# WHAT YOU SHOULD DO
Give the count of lines in the entries that include "reports", and write nothing besides it.

# INFORMATION SUPPLIED
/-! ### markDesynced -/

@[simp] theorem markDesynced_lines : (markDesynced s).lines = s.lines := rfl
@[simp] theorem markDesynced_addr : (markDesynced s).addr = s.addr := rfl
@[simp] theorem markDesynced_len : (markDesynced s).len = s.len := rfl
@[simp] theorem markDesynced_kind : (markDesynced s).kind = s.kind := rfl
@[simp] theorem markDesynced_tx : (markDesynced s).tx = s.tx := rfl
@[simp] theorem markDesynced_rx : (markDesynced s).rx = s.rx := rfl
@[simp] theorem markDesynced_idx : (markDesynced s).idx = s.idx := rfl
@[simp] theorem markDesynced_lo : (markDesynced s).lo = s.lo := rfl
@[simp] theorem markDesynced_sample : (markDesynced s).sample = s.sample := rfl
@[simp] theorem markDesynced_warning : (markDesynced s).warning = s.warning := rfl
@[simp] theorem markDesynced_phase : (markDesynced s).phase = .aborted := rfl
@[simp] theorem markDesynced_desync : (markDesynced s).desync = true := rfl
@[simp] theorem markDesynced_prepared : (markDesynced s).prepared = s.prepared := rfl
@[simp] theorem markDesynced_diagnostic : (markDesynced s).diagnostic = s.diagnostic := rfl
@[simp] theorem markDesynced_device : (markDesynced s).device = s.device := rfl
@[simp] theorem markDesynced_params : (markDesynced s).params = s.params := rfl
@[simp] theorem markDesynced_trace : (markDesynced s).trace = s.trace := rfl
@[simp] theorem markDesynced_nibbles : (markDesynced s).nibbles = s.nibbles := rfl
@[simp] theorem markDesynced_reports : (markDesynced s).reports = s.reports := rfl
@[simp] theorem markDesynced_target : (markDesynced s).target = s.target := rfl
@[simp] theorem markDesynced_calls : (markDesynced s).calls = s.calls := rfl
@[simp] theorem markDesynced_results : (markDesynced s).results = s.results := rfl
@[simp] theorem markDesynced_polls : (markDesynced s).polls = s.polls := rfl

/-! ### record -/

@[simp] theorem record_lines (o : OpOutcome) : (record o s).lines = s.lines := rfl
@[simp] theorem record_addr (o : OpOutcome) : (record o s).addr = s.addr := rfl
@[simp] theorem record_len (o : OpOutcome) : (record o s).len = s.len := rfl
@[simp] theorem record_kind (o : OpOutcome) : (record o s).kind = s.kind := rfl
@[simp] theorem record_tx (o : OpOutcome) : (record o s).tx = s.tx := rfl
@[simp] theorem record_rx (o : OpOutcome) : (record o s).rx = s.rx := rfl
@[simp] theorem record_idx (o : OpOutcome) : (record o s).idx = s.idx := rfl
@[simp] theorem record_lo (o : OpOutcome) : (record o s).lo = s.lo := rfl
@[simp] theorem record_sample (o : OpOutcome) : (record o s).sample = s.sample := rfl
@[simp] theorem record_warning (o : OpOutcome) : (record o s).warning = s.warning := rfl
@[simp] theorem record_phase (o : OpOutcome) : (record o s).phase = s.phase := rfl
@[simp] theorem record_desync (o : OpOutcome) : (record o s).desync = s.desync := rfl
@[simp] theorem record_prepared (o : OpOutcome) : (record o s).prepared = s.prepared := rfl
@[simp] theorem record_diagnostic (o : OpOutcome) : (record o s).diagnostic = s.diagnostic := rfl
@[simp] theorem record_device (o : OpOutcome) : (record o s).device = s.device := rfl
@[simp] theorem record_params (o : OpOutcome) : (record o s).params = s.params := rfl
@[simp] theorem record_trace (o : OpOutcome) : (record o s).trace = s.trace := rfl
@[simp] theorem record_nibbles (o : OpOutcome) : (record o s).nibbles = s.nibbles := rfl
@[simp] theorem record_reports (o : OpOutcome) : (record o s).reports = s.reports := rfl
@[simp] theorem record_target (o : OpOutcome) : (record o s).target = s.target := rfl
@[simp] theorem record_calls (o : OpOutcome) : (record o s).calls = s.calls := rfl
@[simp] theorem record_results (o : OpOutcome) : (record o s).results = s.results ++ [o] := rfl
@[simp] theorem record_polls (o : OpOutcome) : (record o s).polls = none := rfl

# PROBLEM SOLUTION
2